Pendidikan menjadi kendaraan bagi kaum perempuan untuk mencapai cita-cita yang diinginkan. Semakin tinggi pendidikan perempuan maka semakin mudah juga akses perempuan memenangkan persaingan dan memperoleh pekerjaan yang setara dengan laki-laki. Melalui pemberdayaan ekonomi dan sosial bagi perempuan dapat memberikan suara bagi perempuan dalam mencapai tujuan kemiskinan. Untuk dapat menjadi agen perubahan harus memiliki akses yang adil terhadap kesempatan pendidikan agar dapat memberdayakan perempuan sehingga perempuan dapat berpartisipasi penuh dalam pembuatan keputusan dalam masyarakat. Dalam hal meningkatkan status perempuan, pendidikan juga menjadi kunci utama. Pendidikan bagi perempuan semestinya dianggap sebagai sebuah keharusan dan pendidikan menjadi sarana penting untuk mencapai pembangunan kesetaraan dan perdamaian.

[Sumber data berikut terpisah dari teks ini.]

-- ==== Sys2Proof/Config.lean ====
section
/-!
DEFINITION. The constants the source fixes (spec/00_scope.md R8, R9) and the free values of 'any value'
(R17): constants without a body, so that nothing can be proved of the value they give.
The OPEN parameters (MMIO_BASE, BUS_CAN_ERR, SIDE_EFFECT_READS) are fields of the state, see `Machine.Platform`.
-/

namespace Sys2Proof.Config

/-- BLOCK_SIZE, in bytes (R8). -/
abbrev blockBytes : Nat := 32

/-- DIGEST_SIZE, in bytes (R8). -/
abbrev digestBytes : Nat := 64

/-- The number of byte addresses of system memory, 2^32 (20_memory.md R80, D3). -/
abbrev memoryBytes : Nat := 0x100000000

/-- The size of the register window in bytes (10_state.md R31). -/
abbrev windowBytes : Nat := 0x200

/-- A free bit for the n-th draw: the choice between 'old' and 'new' of R247 and R282. Log 7. -/
opaque anyBit : Nat → Bool

/-- A free byte for the n-th draw (R17). Log 7. -/
opaque anyByte : Nat → Byte

/-- A free 32-bit word for the n-th draw (R17). Log 7. -/
opaque anyWord : Nat → Word

/-- A free 64-bit word for the n-th draw (R17). Log 7. -/
opaque anyDWord : Nat → DWord

end Sys2Proof.Config
end

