-- ==== Sys2Proof/Machine/Sequencer.lean ====
section
/-!
DEFINITION. The sequencer (spec/10_state.md R30, R60): executing the accepted command whole (`coreStep`), and the same
command in the sequencer's own steps (`tick`) and the memory port's answers to its byte accesses (`answer`), between which
events of the outside world can land. The reads come in any order, over all blocks, and so do the writes (20_memory.md
R86); every read comes before every write (R89); the registers take the blocks in index order (43_driver.md R203). Both
ways share the operations of the meanings.
-/

namespace Sys2Proof.Machine

/-- The command in flight has come this far. -/
def State.setJob (s : State) (j : Job) : State := { s with job := some j }

/-! ## Accesses -/

/-- The command reads the key range (20_memory.md R82). -/
def readsKey (i : Instr) : Bool :=
  match i with
  | .ldk | .ldkInc | .blk | .blkInc | .run => true
  | .nop | .clracc | .ldm | .ldmInc | .add32 | .mix | .acc64 | .std | .stdInc => false

/-- The command reads the message range (20_memory.md R82). -/
def readsMsg (i : Instr) : Bool :=
  match i with
  | .ldm | .ldmInc | .blk | .blkInc | .run => true
  | .nop | .clracc | .ldk | .ldkInc | .add32 | .mix | .acc64 | .std | .stdInc => false

/-- The byte at place `o` is among those read. -/
def hasByte (bytes : List (Nat × Byte)) (o : Nat) : Bool := bytes.any fun c => c.1 == o

/-- The byte read at place `o`. -/
def byteAt (bytes : List (Nat × Byte)) (o : Nat) : Byte :=
  match bytes with
  | [] => 0
  | c :: rest => if c.1 = o then c.2 else byteAt rest o

/-- Place `o` lies in a block the sequencer has not yet parsed. -/
def Job.unparsed (j : Job) (o : Nat) : Bool := Config.blockBytes * j.k ≤ o && o < Config.blockBytes * j.n

/-- The sequencer has issued the access and not seen it answered (10_state.md R60). -/
def Job.issued (j : Job) (i : Instr) (a : Access) : Bool :=
  match j.phase with
  | .start => false
  | .read key msg =>
    match a with
    | .key o => readsKey i && j.unparsed o && !hasByte key o
    | .msg o => readsMsg i && j.unparsed o && !hasByte msg o
    | .digest _ => false
  | .write left _ =>
    match a with
    | .key _ | .msg _ => false
    | .digest o => left.contains o

/-- The address of an access. -/
def State.place (s : State) (a : Access) : Nat :=
  match a with
  | .key o => s.kptr.toNat + o
  | .msg o => s.mptr.toNat + o
  | .digest o => s.dptr.toNat + o

/-- A byte of the key is read. -/
def Job.gotKey (j : Job) (o : Nat) (b : Byte) : Job :=
  match j.phase with
  | .read key msg => { j with phase := .read ((o, b) :: key) msg }
  | .start | .write _ _ => j

/-- A byte of the message is read. -/
def Job.gotMsg (j : Job) (o : Nat) (b : Byte) : Job :=
  match j.phase with
  | .read key msg => { j with phase := .read key ((o, b) :: msg) }
  | .start | .write _ _ => j

/-- The write of a digest byte is answered, with `seen` addresses in `dirty`. -/
def Job.wrote (j : Job) (o seen : Nat) : Job :=
  match j.phase with
  | .write left _ => { j with phase := .write (left.erase o) seen }
  | .start | .read _ _ => j

/-- Before a digest byte of command `i` is written or the command ends: the results of RUN are any value if another agent
wrote its input since they were settled last, when `dirty` held `seen` addresses (20_memory.md R91, log 8). -/
def State.settleLate (s : State) (i : Instr) (seen : Nat) : State :=
  match i with
  | .run => if s.dirty.length = seen then s else s.settleRun
  | .nop | .clracc | .ldk | .ldkInc | .ldm | .ldmInc | .add32 | .mix | .acc64 | .std | .stdInc | .blk | .blkInc => s

/-- How many addresses `dirty` held when RUN's results were settled last. -/
def Job.seen (j : Job) : Nat :=
  match j.phase with
  | .write _ seen => seen
  | .start | .read _ _ => 0

/-- Byte `o` of the digest is written to memory. -/
def State.putByte (s : State) (o : Nat) : State :=
  { s with mem := Memory.write s.mem (s.dptr.toNat + o) ((serializeWords s.acc).getD o 0) }

/-- What an error response to a read leaves (60_exceptions.md R247). -/
def failRead (i : Instr) (s : State) : Host.Outcome State Fault Refusal :=
  match i with
  | .ldk | .ldkInc => raise .bus s.anyKB
  | .ldm | .ldmInc => raise .bus s.anyMB
  | .blk | .blkInc => raise .bus s.anyKB.anyMB
  | .run => raise .bus s.anyRun.settleDigest
  | .nop | .clracc | .add32 | .mix | .acc64 | .std | .stdInc => .fault .badSequencer

/-- What an error response to a write leaves (60_exceptions.md R247). -/
def failWrite (i : Instr) (s : State) : Host.Outcome State Fault Refusal :=
  match i with
  | .std | .stdInc => failStore s
  | .run => failRun s
  | .nop | .clracc | .ldk | .ldkInc | .ldm | .ldmInc | .add32 | .mix | .acc64 | .blk | .blkInc => .fault .badSequencer

/-- The memory port performs the write of digest byte `o` and answers it. -/
def performWrite (i : Instr) (j : Job) (o : Nat) (s : State) : Host.Outcome State Fault Refusal :=
  if s.writeFails ⟨s.place (.digest o), 1⟩ then failWrite i s
  else .next ((s.putByte o).setJob (j.wrote o s.dirty.length))

/-- The memory port performs an access of command `i` and answers it. -/
def perform (i : Instr) (j : Job) (a : Access) (s : State) : Host.Outcome State Fault Refusal :=
  match a with
  | .key o =>
    if s.readFails ⟨s.place a, 1⟩ then failRead i s
    else .next (s.setJob (j.gotKey o (Memory.read s.mem (s.place a))))
  | .msg o =>
    if s.readFails ⟨s.place a, 1⟩ then failRead i s
    else .next (s.setJob (j.gotMsg o (Memory.read s.mem (s.place a))))
  | .digest o => performWrite i j o (s.settleLate i j.seen)

/-- The memory port answers an access of the command in flight, if the sequencer has issued it. -/
def answerCommand (i : Instr) (j : Job) (a : Access) (s : State) : Host.Outcome State Fault Refusal :=
  if j.issued i a then perform i j a s else .next s

/-- The memory port answers an access; nothing if the sequencer has issued no such access. -/
def answer (a : Access) (s : State) : Host.Outcome State Fault Refusal :=
  match s.job with
  | none => .next s
  | some j =>
    match decode j.word with
    | .command i => answerCommand i j a s
    | .illegal _ => .next s

/-! ## The sequencer's own steps -/

/-- Vet the ranges of the command, then issue its accesses. -/
def enter (ranges : List Region) (s s' : State) : Host.Outcome State Fault Refusal :=
  match s.vet ranges with
  | .pastTop => raise .range s
  | .device => .refused .sideEffectBuffer
  | .clear => .next s'

/-- The same for a command that writes a digest (20_memory.md R91, log 8). -/
def enterStore (ranges : List Region) (s s' : State) : Host.Outcome State Fault Refusal :=
  match s.vet ranges with
  | .pastTop => raise .range s.settleDigest
  | .device => .refused .sideEffectBuffer
  | .clear => .next s'

/-- The reads of `n` blocks are issued. -/
def State.issueReads (s : State) (j : Job) (n : Nat) : State := s.setJob { j with n := n, k := 0, phase := .read [] [] }

/-- The writes of the digest are issued. -/
def State.issueWrites (s : State) (j : Job) : State :=
  s.setJob { j with phase := .write (List.range Config.digestBytes) s.dirty.length }

/-- The first step of a command: the commands that reach memory pass their checks and issue their accesses; the others are
done at once. -/
def tickStart (i : Instr) (j : Job) (s : State) : Host.Outcome State Fault Refusal :=
  match i with
  | .ldk | .ldkInc => enter [s.keyRange Config.blockBytes] s (s.issueReads j 1)
  | .ldm | .ldmInc => enter [s.msgRange Config.blockBytes] s (s.issueReads j 1)
  | .std | .stdInc => enterStore [s.digestRange] s (s.issueWrites j)
  | .blk | .blkInc => enter [s.keyRange Config.blockBytes, s.msgRange Config.blockBytes] s (s.issueReads j 1)
  | .run =>
    match s.checkLengths with
    | some e => raise e s.settleDigest
    | none => enterStore s.runRanges s (s.startRun.issueReads j s.blockCount)
  | .nop | .clracc | .add32 | .mix | .acc64 => exec i s

/-- The places of the current block. -/
def Job.places (j : Job) : List Nat := (List.range Config.blockBytes).map fun d => Config.blockBytes * j.k + d

/-- Every byte of the current block that the command reads is there. -/
def Job.blockThere (j : Job) (i : Instr) (key msg : List (Nat × Byte)) : Bool :=
  (!readsKey i || j.places.all fun o => hasByte key o) && (!readsMsg i || j.places.all fun o => hasByte msg o)

/-- The 32 bytes of the current block. -/
def Job.blockBytes (j : Job) (bytes : List (Nat × Byte)) : List Byte := j.places.map fun o => byteAt bytes o

/-- What is read and not yet parsed once the current block is parsed. -/
def Job.later (j : Job) (bytes : List (Nat × Byte)) : List (Nat × Byte) :=
  bytes.filter fun c => Config.blockBytes * (j.k + 1) ≤ c.1

/-- RUN goes to the next block, or issues the digest write after the last. What it writes then is computed from its input, so
a race on that is settled first (20_memory.md R91). -/
def nextBlock (j : Job) (key msg : List (Nat × Byte)) (s : State) : State :=
  if j.k + 1 < j.n then s.setJob { j with k := j.k + 1, phase := .read (j.later key) (j.later msg) }
  else s.settleRun.issueWrites j

/-- The current block is parsed; LDK, LDM and BLK end, RUN combines, mixes, accumulates and counts it. -/
def tickBlock (i : Instr) (j : Job) (key msg : List (Nat × Byte)) (s : State) : Host.Outcome State Fault Refusal :=
  match i with
  | .ldk => endLoadKey false (s.parseKey (j.blockBytes key))
  | .ldkInc => endLoadKey true (s.parseKey (j.blockBytes key))
  | .ldm => endLoadMsg false (s.parseMsg (j.blockBytes msg))
  | .ldmInc => endLoadMsg true (s.parseMsg (j.blockBytes msg))
  | .blk => endBlock false (s.foldBytes (j.blockBytes key) (j.blockBytes msg))
  | .blkInc => endBlock true (s.foldBytes (j.blockBytes key) (j.blockBytes msg))
  | .run => .next (nextBlock j key msg ((s.foldBytes (j.blockBytes key) (j.blockBytes msg)).countBlock j.k))
  | .nop | .clracc | .add32 | .mix | .acc64 | .std | .stdInc => .fault .badSequencer

/-- Every digest byte is written (40_codec.md R145, 43_driver.md R204). -/
def tickStored (i : Instr) (s : State) : Host.Outcome State Fault Refusal :=
  match i with
  | .std => endStore false s
  | .stdInc => endStore true s
  | .run => endRun s
  | .nop | .clracc | .ldk | .ldkInc | .ldm | .ldmInc | .add32 | .mix | .acc64 | .blk | .blkInc => .fault .badSequencer

/-- One step of command `i` in flight; nothing while it waits for the memory port. -/
def tickCommand (i : Instr) (j : Job) (s : State) : Host.Outcome State Fault Refusal :=
  match j.phase with
  | .start => tickStart i j s
  | .read key msg => if j.blockThere i key msg then tickBlock i j key msg s else .next s
  | .write left seen => if left.isEmpty then tickStored i (s.settleLate i seen) else .next s

/-- One step of the sequencer; an idle sequencer does nothing. An illegal word ends at its first step with ILLEGAL
(30_encoding.md R114, 60_exceptions.md R245). -/
def tick (s : State) : Host.Outcome State Fault Refusal :=
  match s.job with
  | none => .next s
  | some j =>
    match decode j.word with
    | .command i => tickCommand i j s
    | .illegal _ => raise .illegal s

/-! ## Execution without input -/

/-- Execute accepted command word `c` whole: decode it (30_encoding.md R114) and run its meaning. -/
def runWord (c : Word) (s : State) : Host.Outcome State Fault Refusal :=
  match decode c with
  | .command i => exec i s
  | .illegal _ => raise .illegal s

/-- The first byte of the current block that the command reads and that is not there. -/
def Job.missing (j : Job) (i : Instr) (key msg : List (Nat × Byte)) : Option Access :=
  match if readsKey i then j.places.find? fun o => !hasByte key o else none with
  | some o => some (.key o)
  | none => (if readsMsg i then j.places.find? fun o => !hasByte msg o else none).map Access.msg

/-- The access that is answered next where no input says which: the lowest place of the current block, the key before the
message. -/
def Job.nextAccess (j : Job) (i : Instr) : Option Access :=
  match j.phase with
  | .start => none
  | .read key msg => j.missing i key msg
  | .write left _ => left.head?.map Access.digest

/-- A command already begun in its own steps goes on: its next access is answered, or the sequencer takes its next step. -/
def advance (j : Job) (s : State) : Host.Outcome State Fault Refusal :=
  match decode j.word with
  | .command i =>
    match j.nextAccess i with
    | some a => answerCommand i j a s
    | none => tickCommand i j s
  | .illegal _ => raise .illegal s

/-- The sequencer moves on by itself: a command that has just been accepted is executed whole, one already begun in its own
steps goes on, and an idle sequencer holds every register (60_exceptions.md R260). -/
def coreStep (s : State) : Host.Outcome State Fault Refusal :=
  match s.job with
  | none => .next s
  | some j =>
    match j.phase with
    | .start => runWord j.word s
    | .read _ _ | .write _ _ => advance j s

end Sys2Proof.Machine
end

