-- ==== Sys2Proof/Laws/State.lean ====
section
/-!
SUPPORT. The small lemmas of the state: what each named update leaves in each field. Every later proof reads a field of
an updated state through these and unfolds no update.
-/

namespace Sys2Proof

/-! ### The constants as numbers -/

@[simp] theorem Config.blockBytes_eq : Config.blockBytes = 32 := rfl

@[simp] theorem Config.digestBytes_eq : Config.digestBytes = 64 := rfl

@[simp] theorem Config.memoryBytes_eq : Config.memoryBytes = 4294967296 := rfl

@[simp] theorem Config.windowBytes_eq : Config.windowBytes = 512 := rfl

namespace Machine

/-! ### Acceptance (30_encoding.md R113) -/

@[simp] theorem State.accept_ie (s : State) (c : Word) : (s.accept c).ie = s.ie := rfl
@[simp] theorem State.accept_busy (s : State) (c : Word) : (s.accept c).busy = true := rfl
@[simp] theorem State.accept_done (s : State) (c : Word) : (s.accept c).done = false := rfl
@[simp] theorem State.accept_ovr (s : State) (c : Word) : (s.accept c).ovr = s.ovr := rfl
@[simp] theorem State.accept_err (s : State) (c : Word) : (s.accept c).err = 0 := rfl
@[simp] theorem State.accept_lastcmd (s : State) (c : Word) : (s.accept c).lastcmd = c := rfl
@[simp] theorem State.accept_kptr (s : State) (c : Word) : (s.accept c).kptr = s.kptr := rfl
@[simp] theorem State.accept_mptr (s : State) (c : Word) : (s.accept c).mptr = s.mptr := rfl
@[simp] theorem State.accept_dptr (s : State) (c : Word) : (s.accept c).dptr = s.dptr := rfl
@[simp] theorem State.accept_klen (s : State) (c : Word) : (s.accept c).klen = s.klen := rfl
@[simp] theorem State.accept_mlen (s : State) (c : Word) : (s.accept c).mlen = s.mlen := rfl
@[simp] theorem State.accept_bcnt (s : State) (c : Word) : (s.accept c).bcnt = s.bcnt := rfl
@[simp] theorem State.accept_kb (s : State) (c : Word) : (s.accept c).kb = s.kb := rfl
@[simp] theorem State.accept_mb (s : State) (c : Word) : (s.accept c).mb = s.mb := rfl
@[simp] theorem State.accept_xb (s : State) (c : Word) : (s.accept c).xb = s.xb := rfl
@[simp] theorem State.accept_zb (s : State) (c : Word) : (s.accept c).zb = s.zb := rfl
@[simp] theorem State.accept_acc (s : State) (c : Word) : (s.accept c).acc = s.acc := rfl
@[simp] theorem State.accept_job (s : State) (c : Word) : (s.accept c).job = some ⟨c, 0, 0, .start⟩ := rfl
@[simp] theorem State.accept_mem (s : State) (c : Word) : (s.accept c).mem = s.mem := rfl
@[simp] theorem State.accept_platform (s : State) (c : Word) : (s.accept c).platform = s.platform := rfl
@[simp] theorem State.accept_inputs (s : State) (c : Word) : (s.accept c).inputs = s.inputs := rfl
@[simp] theorem State.accept_rdata (s : State) (c : Word) : (s.accept c).rdata = s.rdata := rfl
@[simp] theorem State.accept_dirty (s : State) (c : Word) : (s.accept c).dirty = [] := rfl
@[simp] theorem State.accept_free (s : State) (c : Word) : (s.accept c).free = s.free := rfl

/-! ### Completion (60_exceptions.md R249) -/

@[simp] theorem State.complete_ie (s : State) (e : ErrCode) : (s.complete e).ie = s.ie := rfl
@[simp] theorem State.complete_busy (s : State) (e : ErrCode) : (s.complete e).busy = false := rfl
@[simp] theorem State.complete_done (s : State) (e : ErrCode) : (s.complete e).done = true := rfl
@[simp] theorem State.complete_ovr (s : State) (e : ErrCode) : (s.complete e).ovr = s.ovr := rfl
@[simp] theorem State.complete_err (s : State) (e : ErrCode) : (s.complete e).err = e.code := rfl
@[simp] theorem State.complete_lastcmd (s : State) (e : ErrCode) : (s.complete e).lastcmd = s.lastcmd := rfl
@[simp] theorem State.complete_kptr (s : State) (e : ErrCode) : (s.complete e).kptr = s.kptr := rfl
@[simp] theorem State.complete_mptr (s : State) (e : ErrCode) : (s.complete e).mptr = s.mptr := rfl
@[simp] theorem State.complete_dptr (s : State) (e : ErrCode) : (s.complete e).dptr = s.dptr := rfl
@[simp] theorem State.complete_klen (s : State) (e : ErrCode) : (s.complete e).klen = s.klen := rfl
@[simp] theorem State.complete_mlen (s : State) (e : ErrCode) : (s.complete e).mlen = s.mlen := rfl
@[simp] theorem State.complete_bcnt (s : State) (e : ErrCode) : (s.complete e).bcnt = s.bcnt := rfl
@[simp] theorem State.complete_kb (s : State) (e : ErrCode) : (s.complete e).kb = s.kb := rfl
@[simp] theorem State.complete_mb (s : State) (e : ErrCode) : (s.complete e).mb = s.mb := rfl
@[simp] theorem State.complete_xb (s : State) (e : ErrCode) : (s.complete e).xb = s.xb := rfl
@[simp] theorem State.complete_zb (s : State) (e : ErrCode) : (s.complete e).zb = s.zb := rfl
@[simp] theorem State.complete_acc (s : State) (e : ErrCode) : (s.complete e).acc = s.acc := rfl
@[simp] theorem State.complete_job (s : State) (e : ErrCode) : (s.complete e).job = none := rfl
@[simp] theorem State.complete_mem (s : State) (e : ErrCode) : (s.complete e).mem = s.mem := rfl
@[simp] theorem State.complete_platform (s : State) (e : ErrCode) : (s.complete e).platform = s.platform := rfl
@[simp] theorem State.complete_inputs (s : State) (e : ErrCode) : (s.complete e).inputs = s.inputs := rfl
@[simp] theorem State.complete_rdata (s : State) (e : ErrCode) : (s.complete e).rdata = s.rdata := rfl
@[simp] theorem State.complete_dirty (s : State) (e : ErrCode) : (s.complete e).dirty = [] := rfl
@[simp] theorem State.complete_free (s : State) (e : ErrCode) : (s.complete e).free = s.free := rfl
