/-- RUN (43_driver.md R202). -/
theorem execRun_cases (s : State) :
    (∃ e, s.checkLengths = some e ∧ execRun s = raise e s.settleDigest) ∨
    (s.checkLengths = none ∧ s.vet s.runRanges = .pastTop ∧ execRun s = raise .range s.settleDigest) ∨
    (s.checkLengths = none ∧ s.vet s.runRanges = .device ∧ execRun s = .refused .sideEffectBuffer) ∨
    (s.checkLengths = none ∧ s.vet s.runRanges = .clear ∧
      (s.readFails (s.keyRange s.mlen.toNat) || s.readFails (s.msgRange s.mlen.toNat)) = true ∧
      execRun s = raise .bus s.anyRun.settleDigest) ∨
    (s.checkLengths = none ∧ s.vet s.runRanges = .clear ∧
      (s.readFails (s.keyRange s.mlen.toNat) || s.readFails (s.msgRange s.mlen.toNat)) = false ∧
      execRun s = storeRun (s.startRun.runBlocks s.blockCount 0).settleRun) := by
  unfold execRun
  cases hc : s.checkLengths with
  | some e => exact .inl ⟨e, rfl, rfl⟩
  | none =>
    refine .inr ?_
    cases h : s.vet s.runRanges <;>
      cases hf : (s.readFails (s.keyRange s.mlen.toNat) || s.readFails (s.msgRange s.mlen.toNat)) <;> simp

/-- The length checks of RUN pass exactly when MLEN is a positive multiple of 32 and KLEN equals it (R201). -/
theorem State.checkLengths_eq_none_iff (s : State) :
    s.checkLengths = none ↔ s.mlen ≠ 0 ∧ s.klen = s.mlen ∧ s.mlen.toNat % 32 = 0 := by
  unfold State.checkLengths
  split
  · simp [*]
  · split
    · simp_all
    · split <;> simp_all

/-! ### The loop of RUN -/

/-- A pass over a block changes KB, MB, XB, ZB and ACC alone. -/
theorem State.passBlock_eq (s : State) (kr mr : Region) :
    s.passBlock kr mr =
      { s with
        kb := parseBlock (s.fetch kr), mb := parseBlock (s.fetch mr)
        xb := addBlocks (parseBlock (s.fetch kr)) (parseBlock (s.fetch mr))
        zb := f128 (addBlocks (parseBlock (s.fetch kr)) (parseBlock (s.fetch mr)))
        acc := accumulate s.acc (f128 (addBlocks (parseBlock (s.fetch kr)) (parseBlock (s.fetch mr)))) } := rfl

/-- One more block at the end of the loop. -/
theorem State.runBlocks_succ (n k : Nat) (s : State) :
    s.runBlocks (n + 1) k =
      ((s.runBlocks n k).passBlock ((s.runBlocks n k).keyBlock (k + n))
        ((s.runBlocks n k).msgBlock (k + n))).countBlock (k + n) := by
  induction n generalizing s k with
  | zero => simp only [State.runBlocks, Nat.add_zero]
  | succ n ih =>
    rw [State.runBlocks, ih, State.runBlocks]
    simp only [show k + 1 + n = k + (n + 1) by omega]

/-- The loop changes KB, MB, XB, ZB, ACC and BCNT alone. -/
theorem State.runBlocks_frame (n k : Nat) (s : State) :
    s.runBlocks n k =
      { s with
        kb := (s.runBlocks n k).kb, mb := (s.runBlocks n k).mb, xb := (s.runBlocks n k).xb
        zb := (s.runBlocks n k).zb, acc := (s.runBlocks n k).acc, bcnt := (s.runBlocks n k).bcnt } := by
  induction n generalizing s k with
  | zero => rfl
  | succ n ih =>
    rw [State.runBlocks]
    refine (ih _ _).trans ?_
    simp [State.passBlock]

Salah satu tujuan pembangunan nasional adalah pembangunan sumber daya manusia Indonesia seutuhnya, baik laki-laki maupun perempuan. Pengarusutamaan Gender (PUG) mewujudkan kesetaraan dan keadilan gender dalam strategi pembangunan. Perempuam dapat menjadi peran utama yang strategis dalam pembangunan. Pelibatan perempuan dalam pembangunan merupakan bentuk komiten dalam berdemokrasi. Kesamaan hak merupakan keharusan untuk terciptanya sebuah pembangunan yang bergerak maju, stabil dan aman. Sebagai contoh melalui data dari FAO menunjukan bahwa 42% perempuan Indonesia aktif dalam kegiatan budidaya perikanan.

Segala kebijakan pemerintah mengenai pangarusutamaan gender diharapkan bersikap proaktif dalam mengambil prakarsa kebijakan agar laki-laki maupun perempuan mendapatkan akses, kontrol, partisipasi serta manfaat yang setara. Sehingga kondisi ini bisa dikatakan dinamis dimana laki-laki dan perempuan memiliki keseimbangan hak, tanggungjawab, kesempatan posisi yang sama diberbagai elemen agar memberikan pengaruh nyata bagi terlaksananya pembangunan yang berkelanjutan.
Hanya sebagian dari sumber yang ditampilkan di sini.